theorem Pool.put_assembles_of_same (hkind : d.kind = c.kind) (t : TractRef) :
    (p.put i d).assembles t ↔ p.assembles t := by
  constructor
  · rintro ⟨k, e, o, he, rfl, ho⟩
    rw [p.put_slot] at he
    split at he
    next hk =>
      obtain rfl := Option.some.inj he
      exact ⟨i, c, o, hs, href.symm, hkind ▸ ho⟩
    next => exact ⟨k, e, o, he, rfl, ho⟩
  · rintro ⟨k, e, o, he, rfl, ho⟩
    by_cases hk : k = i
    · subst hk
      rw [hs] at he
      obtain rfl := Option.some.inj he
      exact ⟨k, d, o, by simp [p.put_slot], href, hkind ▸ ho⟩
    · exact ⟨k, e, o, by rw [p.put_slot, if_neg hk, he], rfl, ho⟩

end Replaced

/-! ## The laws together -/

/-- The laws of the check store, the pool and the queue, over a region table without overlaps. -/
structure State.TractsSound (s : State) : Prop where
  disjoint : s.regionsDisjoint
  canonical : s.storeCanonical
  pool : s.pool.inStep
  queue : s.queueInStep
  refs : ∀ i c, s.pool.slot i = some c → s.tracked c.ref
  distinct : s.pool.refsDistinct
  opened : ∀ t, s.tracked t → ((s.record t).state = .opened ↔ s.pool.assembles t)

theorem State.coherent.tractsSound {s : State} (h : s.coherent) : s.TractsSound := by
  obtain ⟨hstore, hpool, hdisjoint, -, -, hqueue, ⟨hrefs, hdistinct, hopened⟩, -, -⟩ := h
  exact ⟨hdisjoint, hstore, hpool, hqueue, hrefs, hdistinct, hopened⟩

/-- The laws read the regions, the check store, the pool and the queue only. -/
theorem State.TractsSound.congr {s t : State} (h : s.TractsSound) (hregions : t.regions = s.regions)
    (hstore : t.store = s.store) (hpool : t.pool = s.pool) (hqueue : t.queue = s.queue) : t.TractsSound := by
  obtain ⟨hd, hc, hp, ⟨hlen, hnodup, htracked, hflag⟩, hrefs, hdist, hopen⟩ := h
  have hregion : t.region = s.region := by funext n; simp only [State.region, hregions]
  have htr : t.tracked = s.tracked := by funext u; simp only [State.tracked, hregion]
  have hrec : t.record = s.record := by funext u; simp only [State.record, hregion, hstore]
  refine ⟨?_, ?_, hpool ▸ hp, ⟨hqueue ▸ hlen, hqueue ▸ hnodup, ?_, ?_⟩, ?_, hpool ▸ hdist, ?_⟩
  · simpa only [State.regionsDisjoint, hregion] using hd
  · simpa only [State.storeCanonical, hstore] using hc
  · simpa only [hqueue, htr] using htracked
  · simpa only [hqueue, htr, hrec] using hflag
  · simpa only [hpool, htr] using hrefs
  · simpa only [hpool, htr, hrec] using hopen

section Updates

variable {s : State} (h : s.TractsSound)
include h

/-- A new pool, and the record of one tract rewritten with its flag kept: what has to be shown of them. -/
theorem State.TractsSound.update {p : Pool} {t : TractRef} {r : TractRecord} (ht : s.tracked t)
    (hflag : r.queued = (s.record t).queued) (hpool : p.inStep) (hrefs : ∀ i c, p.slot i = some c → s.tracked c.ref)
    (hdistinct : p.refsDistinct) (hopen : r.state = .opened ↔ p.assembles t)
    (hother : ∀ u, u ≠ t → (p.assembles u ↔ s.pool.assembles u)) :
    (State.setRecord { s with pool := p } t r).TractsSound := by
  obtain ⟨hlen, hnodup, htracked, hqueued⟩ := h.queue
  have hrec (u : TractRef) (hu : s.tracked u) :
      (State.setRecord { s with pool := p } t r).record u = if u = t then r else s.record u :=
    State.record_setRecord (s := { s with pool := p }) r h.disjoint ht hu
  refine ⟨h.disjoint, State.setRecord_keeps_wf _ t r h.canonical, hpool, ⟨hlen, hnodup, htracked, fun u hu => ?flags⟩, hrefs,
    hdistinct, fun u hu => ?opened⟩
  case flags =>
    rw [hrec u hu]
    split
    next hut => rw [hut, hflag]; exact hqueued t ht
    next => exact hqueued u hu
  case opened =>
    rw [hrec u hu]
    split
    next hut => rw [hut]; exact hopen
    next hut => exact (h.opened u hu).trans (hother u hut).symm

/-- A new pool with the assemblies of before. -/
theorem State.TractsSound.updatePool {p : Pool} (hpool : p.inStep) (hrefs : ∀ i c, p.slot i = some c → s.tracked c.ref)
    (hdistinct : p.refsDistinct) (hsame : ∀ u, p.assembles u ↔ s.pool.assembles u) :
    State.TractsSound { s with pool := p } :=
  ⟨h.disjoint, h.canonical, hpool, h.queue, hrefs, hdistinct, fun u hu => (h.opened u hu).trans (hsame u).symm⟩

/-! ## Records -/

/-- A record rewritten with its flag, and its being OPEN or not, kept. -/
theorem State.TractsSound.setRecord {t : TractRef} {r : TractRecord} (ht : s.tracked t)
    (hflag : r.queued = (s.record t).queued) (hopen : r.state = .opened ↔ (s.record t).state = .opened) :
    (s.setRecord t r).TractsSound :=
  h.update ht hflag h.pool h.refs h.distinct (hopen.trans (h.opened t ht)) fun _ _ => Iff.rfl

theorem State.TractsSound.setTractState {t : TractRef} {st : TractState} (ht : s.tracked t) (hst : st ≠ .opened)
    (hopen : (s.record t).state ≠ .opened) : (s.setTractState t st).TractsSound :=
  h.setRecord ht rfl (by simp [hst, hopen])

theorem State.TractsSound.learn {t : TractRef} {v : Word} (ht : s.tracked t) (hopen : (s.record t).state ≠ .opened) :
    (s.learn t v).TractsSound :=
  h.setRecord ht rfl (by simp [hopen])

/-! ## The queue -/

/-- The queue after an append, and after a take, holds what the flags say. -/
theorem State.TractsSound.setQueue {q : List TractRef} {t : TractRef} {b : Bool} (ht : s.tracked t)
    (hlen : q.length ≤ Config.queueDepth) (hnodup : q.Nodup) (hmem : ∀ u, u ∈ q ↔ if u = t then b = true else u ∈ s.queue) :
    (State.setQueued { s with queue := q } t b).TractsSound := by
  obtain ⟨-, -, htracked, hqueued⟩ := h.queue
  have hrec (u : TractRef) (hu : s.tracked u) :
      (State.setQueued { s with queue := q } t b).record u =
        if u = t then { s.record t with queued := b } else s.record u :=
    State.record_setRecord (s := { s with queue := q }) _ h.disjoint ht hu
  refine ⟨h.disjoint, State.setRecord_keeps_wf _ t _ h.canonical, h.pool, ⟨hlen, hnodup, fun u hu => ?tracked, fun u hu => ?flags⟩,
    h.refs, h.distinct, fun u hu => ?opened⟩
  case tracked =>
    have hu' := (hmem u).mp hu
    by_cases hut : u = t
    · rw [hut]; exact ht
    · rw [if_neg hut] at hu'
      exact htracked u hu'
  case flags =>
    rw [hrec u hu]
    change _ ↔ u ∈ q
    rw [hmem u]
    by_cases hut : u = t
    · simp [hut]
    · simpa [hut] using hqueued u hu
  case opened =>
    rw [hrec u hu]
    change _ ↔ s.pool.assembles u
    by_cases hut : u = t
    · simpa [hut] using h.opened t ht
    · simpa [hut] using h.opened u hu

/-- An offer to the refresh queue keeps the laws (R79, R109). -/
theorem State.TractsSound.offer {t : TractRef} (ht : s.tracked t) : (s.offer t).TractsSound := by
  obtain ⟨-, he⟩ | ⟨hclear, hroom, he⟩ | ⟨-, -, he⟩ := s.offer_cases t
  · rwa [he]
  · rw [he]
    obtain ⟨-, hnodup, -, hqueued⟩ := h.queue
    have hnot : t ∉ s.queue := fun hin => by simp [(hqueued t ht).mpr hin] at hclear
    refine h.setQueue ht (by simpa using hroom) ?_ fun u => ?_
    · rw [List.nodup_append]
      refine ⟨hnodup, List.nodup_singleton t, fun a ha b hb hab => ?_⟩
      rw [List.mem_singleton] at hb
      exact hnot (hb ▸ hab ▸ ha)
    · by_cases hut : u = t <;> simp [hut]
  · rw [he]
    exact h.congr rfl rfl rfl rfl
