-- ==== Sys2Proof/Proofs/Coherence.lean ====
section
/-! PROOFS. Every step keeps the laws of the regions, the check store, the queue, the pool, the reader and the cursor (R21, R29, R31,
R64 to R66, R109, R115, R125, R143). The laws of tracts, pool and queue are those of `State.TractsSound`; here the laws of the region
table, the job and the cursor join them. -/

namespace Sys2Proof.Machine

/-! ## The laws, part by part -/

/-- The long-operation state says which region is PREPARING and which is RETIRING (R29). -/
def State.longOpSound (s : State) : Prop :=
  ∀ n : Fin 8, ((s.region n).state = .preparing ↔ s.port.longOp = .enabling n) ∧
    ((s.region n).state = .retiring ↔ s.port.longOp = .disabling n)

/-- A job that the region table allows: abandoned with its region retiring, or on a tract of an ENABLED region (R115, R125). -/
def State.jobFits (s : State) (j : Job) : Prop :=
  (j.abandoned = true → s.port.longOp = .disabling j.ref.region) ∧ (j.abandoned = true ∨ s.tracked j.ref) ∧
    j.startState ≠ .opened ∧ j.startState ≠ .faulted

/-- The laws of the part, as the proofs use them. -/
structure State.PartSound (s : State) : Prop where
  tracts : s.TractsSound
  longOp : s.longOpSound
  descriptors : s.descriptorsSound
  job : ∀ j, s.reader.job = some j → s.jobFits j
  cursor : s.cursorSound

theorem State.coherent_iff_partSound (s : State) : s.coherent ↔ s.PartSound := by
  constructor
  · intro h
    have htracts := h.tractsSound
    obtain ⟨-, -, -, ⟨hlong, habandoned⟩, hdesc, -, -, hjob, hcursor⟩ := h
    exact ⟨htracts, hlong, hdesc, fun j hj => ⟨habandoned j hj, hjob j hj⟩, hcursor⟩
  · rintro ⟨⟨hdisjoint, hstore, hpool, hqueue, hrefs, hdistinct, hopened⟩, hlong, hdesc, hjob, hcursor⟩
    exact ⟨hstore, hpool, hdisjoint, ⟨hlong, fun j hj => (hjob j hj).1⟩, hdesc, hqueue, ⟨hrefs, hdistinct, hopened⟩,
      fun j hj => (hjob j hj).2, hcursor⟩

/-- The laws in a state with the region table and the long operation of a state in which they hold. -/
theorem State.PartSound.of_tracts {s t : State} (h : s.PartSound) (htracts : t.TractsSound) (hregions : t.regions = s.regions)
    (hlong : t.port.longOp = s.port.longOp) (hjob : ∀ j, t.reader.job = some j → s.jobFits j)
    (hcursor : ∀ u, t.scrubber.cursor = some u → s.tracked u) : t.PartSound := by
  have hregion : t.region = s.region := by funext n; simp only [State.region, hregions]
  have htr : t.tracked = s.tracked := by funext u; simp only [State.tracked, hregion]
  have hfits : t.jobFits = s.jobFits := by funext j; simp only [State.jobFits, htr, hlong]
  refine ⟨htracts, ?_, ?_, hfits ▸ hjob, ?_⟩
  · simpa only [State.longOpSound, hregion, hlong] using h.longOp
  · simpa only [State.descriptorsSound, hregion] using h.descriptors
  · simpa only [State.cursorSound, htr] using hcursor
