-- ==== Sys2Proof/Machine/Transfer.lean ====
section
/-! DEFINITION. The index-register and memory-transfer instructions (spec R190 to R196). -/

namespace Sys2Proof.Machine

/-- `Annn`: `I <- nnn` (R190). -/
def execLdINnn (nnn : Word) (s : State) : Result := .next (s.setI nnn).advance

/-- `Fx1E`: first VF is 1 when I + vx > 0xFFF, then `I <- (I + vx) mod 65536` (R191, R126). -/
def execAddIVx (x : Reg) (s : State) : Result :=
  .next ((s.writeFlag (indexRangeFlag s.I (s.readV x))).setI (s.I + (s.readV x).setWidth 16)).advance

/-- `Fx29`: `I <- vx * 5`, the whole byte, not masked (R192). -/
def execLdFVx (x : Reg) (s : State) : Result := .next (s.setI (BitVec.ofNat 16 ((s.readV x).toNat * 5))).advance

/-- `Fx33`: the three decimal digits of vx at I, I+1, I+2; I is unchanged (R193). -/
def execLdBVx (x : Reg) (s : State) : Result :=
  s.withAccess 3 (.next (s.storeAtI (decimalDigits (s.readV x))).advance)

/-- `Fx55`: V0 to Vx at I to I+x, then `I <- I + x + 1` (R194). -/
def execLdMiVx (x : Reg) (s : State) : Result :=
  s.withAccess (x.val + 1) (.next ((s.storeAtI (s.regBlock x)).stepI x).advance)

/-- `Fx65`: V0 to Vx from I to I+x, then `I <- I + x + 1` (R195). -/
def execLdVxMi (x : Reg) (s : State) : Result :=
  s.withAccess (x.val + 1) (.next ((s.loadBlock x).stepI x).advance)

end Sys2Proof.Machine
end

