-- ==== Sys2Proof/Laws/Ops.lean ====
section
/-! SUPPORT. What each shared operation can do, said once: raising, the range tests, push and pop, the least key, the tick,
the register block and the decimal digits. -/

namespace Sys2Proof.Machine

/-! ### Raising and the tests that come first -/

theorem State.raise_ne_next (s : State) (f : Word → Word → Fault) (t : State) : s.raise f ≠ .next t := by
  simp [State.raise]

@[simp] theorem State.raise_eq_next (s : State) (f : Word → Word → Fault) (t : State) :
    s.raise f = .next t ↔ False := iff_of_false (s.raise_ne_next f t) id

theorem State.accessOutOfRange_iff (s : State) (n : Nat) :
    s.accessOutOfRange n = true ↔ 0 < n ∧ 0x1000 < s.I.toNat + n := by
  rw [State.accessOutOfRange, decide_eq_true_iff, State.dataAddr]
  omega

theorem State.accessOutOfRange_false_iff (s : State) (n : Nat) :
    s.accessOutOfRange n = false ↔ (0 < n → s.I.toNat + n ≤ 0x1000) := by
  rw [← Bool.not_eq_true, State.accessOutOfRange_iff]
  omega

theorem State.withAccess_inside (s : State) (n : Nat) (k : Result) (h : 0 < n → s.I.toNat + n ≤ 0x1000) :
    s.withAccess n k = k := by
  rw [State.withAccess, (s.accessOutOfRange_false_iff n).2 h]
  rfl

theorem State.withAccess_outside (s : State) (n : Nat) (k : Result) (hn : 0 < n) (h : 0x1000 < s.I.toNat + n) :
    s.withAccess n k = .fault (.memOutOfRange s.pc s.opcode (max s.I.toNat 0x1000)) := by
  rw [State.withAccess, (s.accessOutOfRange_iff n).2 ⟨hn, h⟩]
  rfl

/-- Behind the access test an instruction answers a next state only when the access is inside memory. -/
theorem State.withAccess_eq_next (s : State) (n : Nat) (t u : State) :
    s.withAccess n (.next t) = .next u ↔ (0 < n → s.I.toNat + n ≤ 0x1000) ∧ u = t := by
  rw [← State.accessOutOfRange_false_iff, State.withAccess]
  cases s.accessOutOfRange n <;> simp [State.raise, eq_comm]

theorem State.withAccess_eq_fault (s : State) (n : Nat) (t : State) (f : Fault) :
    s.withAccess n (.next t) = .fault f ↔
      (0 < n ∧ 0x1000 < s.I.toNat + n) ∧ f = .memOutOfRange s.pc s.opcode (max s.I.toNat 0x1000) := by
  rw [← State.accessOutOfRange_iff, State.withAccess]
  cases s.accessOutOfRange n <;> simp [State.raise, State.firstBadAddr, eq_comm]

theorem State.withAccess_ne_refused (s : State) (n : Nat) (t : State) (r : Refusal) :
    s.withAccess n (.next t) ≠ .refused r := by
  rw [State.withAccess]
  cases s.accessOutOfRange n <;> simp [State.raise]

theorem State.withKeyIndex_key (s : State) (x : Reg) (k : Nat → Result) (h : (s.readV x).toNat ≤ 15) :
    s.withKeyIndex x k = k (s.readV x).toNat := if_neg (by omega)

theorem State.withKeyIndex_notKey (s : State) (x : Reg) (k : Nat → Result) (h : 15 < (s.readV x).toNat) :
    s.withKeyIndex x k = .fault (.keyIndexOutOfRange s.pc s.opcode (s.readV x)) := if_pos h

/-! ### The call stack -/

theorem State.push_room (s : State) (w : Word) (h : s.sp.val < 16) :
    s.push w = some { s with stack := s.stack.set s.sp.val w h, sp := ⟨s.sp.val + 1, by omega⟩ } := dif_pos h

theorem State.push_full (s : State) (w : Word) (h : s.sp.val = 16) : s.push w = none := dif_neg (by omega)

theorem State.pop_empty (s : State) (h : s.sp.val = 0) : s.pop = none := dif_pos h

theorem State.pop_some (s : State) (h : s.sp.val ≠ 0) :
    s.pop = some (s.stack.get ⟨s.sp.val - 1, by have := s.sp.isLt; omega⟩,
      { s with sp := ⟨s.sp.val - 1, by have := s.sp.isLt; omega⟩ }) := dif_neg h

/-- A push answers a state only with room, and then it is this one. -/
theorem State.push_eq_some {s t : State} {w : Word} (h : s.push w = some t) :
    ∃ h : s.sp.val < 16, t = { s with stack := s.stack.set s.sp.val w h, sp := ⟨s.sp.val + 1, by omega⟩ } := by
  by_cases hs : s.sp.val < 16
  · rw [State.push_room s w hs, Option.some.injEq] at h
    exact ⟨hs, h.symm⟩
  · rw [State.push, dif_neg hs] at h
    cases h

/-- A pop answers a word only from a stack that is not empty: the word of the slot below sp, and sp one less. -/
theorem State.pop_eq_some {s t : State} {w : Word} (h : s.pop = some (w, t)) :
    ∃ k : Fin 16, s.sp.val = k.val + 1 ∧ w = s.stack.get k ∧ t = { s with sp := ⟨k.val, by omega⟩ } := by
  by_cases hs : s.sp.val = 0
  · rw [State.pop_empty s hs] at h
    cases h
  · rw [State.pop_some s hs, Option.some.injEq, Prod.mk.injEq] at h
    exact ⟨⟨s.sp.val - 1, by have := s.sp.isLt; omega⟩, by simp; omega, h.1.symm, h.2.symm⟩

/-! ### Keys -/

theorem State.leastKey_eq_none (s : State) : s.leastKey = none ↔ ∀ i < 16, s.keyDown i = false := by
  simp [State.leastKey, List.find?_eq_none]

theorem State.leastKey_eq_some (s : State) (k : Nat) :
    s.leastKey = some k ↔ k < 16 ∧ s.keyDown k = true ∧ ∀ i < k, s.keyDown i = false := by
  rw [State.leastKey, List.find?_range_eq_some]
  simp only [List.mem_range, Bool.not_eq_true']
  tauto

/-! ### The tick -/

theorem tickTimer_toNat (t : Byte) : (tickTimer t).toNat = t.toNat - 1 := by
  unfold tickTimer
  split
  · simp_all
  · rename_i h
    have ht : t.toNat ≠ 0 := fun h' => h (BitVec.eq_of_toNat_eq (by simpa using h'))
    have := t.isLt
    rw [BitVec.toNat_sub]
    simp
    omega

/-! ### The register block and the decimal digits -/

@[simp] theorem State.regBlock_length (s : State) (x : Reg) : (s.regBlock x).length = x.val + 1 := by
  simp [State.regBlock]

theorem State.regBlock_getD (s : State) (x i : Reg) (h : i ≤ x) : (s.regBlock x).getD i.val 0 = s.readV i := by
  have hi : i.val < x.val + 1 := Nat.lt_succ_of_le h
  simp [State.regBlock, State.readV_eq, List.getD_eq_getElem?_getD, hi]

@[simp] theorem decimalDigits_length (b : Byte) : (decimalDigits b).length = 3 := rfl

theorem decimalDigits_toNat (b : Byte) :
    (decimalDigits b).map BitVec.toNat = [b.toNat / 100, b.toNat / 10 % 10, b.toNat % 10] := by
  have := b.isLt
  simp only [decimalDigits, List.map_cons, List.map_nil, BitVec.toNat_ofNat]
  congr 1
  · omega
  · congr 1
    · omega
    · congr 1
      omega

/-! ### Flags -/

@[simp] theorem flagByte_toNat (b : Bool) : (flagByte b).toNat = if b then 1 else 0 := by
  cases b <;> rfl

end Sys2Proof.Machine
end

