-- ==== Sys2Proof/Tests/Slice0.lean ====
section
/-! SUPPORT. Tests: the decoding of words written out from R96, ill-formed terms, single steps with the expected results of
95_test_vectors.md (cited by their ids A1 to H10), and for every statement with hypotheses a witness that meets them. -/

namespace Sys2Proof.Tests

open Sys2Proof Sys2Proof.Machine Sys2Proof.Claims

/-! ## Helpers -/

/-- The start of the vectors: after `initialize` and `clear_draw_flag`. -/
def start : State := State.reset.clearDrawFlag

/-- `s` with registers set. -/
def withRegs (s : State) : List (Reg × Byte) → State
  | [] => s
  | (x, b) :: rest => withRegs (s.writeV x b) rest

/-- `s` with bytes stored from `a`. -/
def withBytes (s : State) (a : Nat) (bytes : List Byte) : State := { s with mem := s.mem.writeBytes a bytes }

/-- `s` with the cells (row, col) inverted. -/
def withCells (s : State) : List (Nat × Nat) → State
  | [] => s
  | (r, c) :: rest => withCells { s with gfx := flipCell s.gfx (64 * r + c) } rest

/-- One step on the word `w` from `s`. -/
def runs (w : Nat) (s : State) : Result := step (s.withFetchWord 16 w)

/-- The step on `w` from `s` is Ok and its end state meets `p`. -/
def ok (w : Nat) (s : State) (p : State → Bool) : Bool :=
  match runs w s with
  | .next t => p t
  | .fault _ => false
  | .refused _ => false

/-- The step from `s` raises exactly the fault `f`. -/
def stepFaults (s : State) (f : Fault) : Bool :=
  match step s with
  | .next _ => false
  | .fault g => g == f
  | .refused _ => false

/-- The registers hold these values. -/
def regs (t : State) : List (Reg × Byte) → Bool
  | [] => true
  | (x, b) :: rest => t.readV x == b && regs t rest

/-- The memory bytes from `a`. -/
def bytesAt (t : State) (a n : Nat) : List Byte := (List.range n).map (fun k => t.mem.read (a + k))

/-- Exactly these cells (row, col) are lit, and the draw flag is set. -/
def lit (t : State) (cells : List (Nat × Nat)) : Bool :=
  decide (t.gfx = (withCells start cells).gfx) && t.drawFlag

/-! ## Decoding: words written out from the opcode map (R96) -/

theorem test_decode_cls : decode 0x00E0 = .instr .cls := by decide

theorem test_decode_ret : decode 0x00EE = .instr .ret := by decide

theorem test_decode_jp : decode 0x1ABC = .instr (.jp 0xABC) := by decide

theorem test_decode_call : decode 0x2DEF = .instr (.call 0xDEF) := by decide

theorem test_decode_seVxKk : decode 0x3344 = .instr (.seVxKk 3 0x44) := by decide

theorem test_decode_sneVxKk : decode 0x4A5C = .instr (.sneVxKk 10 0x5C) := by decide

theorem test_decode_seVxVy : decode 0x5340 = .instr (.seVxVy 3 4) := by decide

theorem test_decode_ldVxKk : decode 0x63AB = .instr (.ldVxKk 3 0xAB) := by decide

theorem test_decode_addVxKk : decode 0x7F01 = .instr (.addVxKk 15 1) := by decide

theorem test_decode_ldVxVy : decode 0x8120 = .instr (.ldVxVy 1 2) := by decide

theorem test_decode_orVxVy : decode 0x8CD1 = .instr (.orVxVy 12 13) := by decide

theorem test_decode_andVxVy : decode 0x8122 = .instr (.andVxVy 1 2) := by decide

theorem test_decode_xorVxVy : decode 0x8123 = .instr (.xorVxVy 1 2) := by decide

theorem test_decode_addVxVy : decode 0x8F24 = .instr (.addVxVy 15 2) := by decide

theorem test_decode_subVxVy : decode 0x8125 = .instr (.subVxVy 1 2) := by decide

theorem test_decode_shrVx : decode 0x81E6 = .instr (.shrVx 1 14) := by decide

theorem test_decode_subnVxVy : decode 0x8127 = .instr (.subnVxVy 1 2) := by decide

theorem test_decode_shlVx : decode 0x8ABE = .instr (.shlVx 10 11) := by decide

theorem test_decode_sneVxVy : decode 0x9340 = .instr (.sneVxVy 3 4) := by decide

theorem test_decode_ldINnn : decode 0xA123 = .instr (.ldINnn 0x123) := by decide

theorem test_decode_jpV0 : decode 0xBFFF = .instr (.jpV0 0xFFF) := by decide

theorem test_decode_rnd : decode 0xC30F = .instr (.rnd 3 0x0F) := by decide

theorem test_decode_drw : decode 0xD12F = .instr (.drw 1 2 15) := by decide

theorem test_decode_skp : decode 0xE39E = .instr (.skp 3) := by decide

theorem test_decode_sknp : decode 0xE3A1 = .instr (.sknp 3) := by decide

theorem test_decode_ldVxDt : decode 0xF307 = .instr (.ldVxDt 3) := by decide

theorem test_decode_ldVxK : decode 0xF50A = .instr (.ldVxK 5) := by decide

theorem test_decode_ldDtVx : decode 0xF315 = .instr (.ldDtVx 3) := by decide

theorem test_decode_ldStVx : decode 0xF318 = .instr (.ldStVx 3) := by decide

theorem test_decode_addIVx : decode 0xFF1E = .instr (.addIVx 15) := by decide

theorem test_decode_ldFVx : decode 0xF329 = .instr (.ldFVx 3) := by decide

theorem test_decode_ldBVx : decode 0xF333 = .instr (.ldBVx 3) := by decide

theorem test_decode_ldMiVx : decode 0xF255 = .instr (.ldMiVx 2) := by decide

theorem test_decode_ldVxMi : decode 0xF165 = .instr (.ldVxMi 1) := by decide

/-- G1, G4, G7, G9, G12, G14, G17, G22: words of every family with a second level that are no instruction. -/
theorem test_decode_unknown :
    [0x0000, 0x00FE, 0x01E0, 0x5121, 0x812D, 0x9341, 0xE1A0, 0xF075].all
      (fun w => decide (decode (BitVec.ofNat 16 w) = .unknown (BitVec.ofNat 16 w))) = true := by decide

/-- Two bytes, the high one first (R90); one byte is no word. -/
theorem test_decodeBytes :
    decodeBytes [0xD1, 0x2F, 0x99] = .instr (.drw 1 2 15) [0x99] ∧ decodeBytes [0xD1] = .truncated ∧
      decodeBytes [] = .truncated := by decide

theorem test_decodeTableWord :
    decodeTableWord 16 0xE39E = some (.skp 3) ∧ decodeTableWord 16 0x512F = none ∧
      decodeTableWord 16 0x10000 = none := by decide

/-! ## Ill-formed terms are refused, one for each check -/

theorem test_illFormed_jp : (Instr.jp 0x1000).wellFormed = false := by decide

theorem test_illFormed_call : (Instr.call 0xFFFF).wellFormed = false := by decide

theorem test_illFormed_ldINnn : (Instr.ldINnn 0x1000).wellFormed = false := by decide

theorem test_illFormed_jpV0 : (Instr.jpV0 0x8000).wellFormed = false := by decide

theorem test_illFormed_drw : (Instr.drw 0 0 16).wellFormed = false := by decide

ACTIVITY:
In the material above, locate the line containing "not, kept. -/" and the line containing "(s.setRecord t r).TractsSound". Transcribe exactly those two lines and every line between them, and nothing more.

ANSWER TO THE EXERCISE:
/-- A record rewritten with its flag, and its being OPEN or not, kept. -/
theorem State.TractsSound.setRecord {t : TractRef} {r : TractRecord} (ht : s.tracked t)
    (hflag : r.queued = (s.record t).queued) (hopen : r.state = .opened ↔ (s.record t).state = .opened) :
    (s.setRecord t r).TractsSound :=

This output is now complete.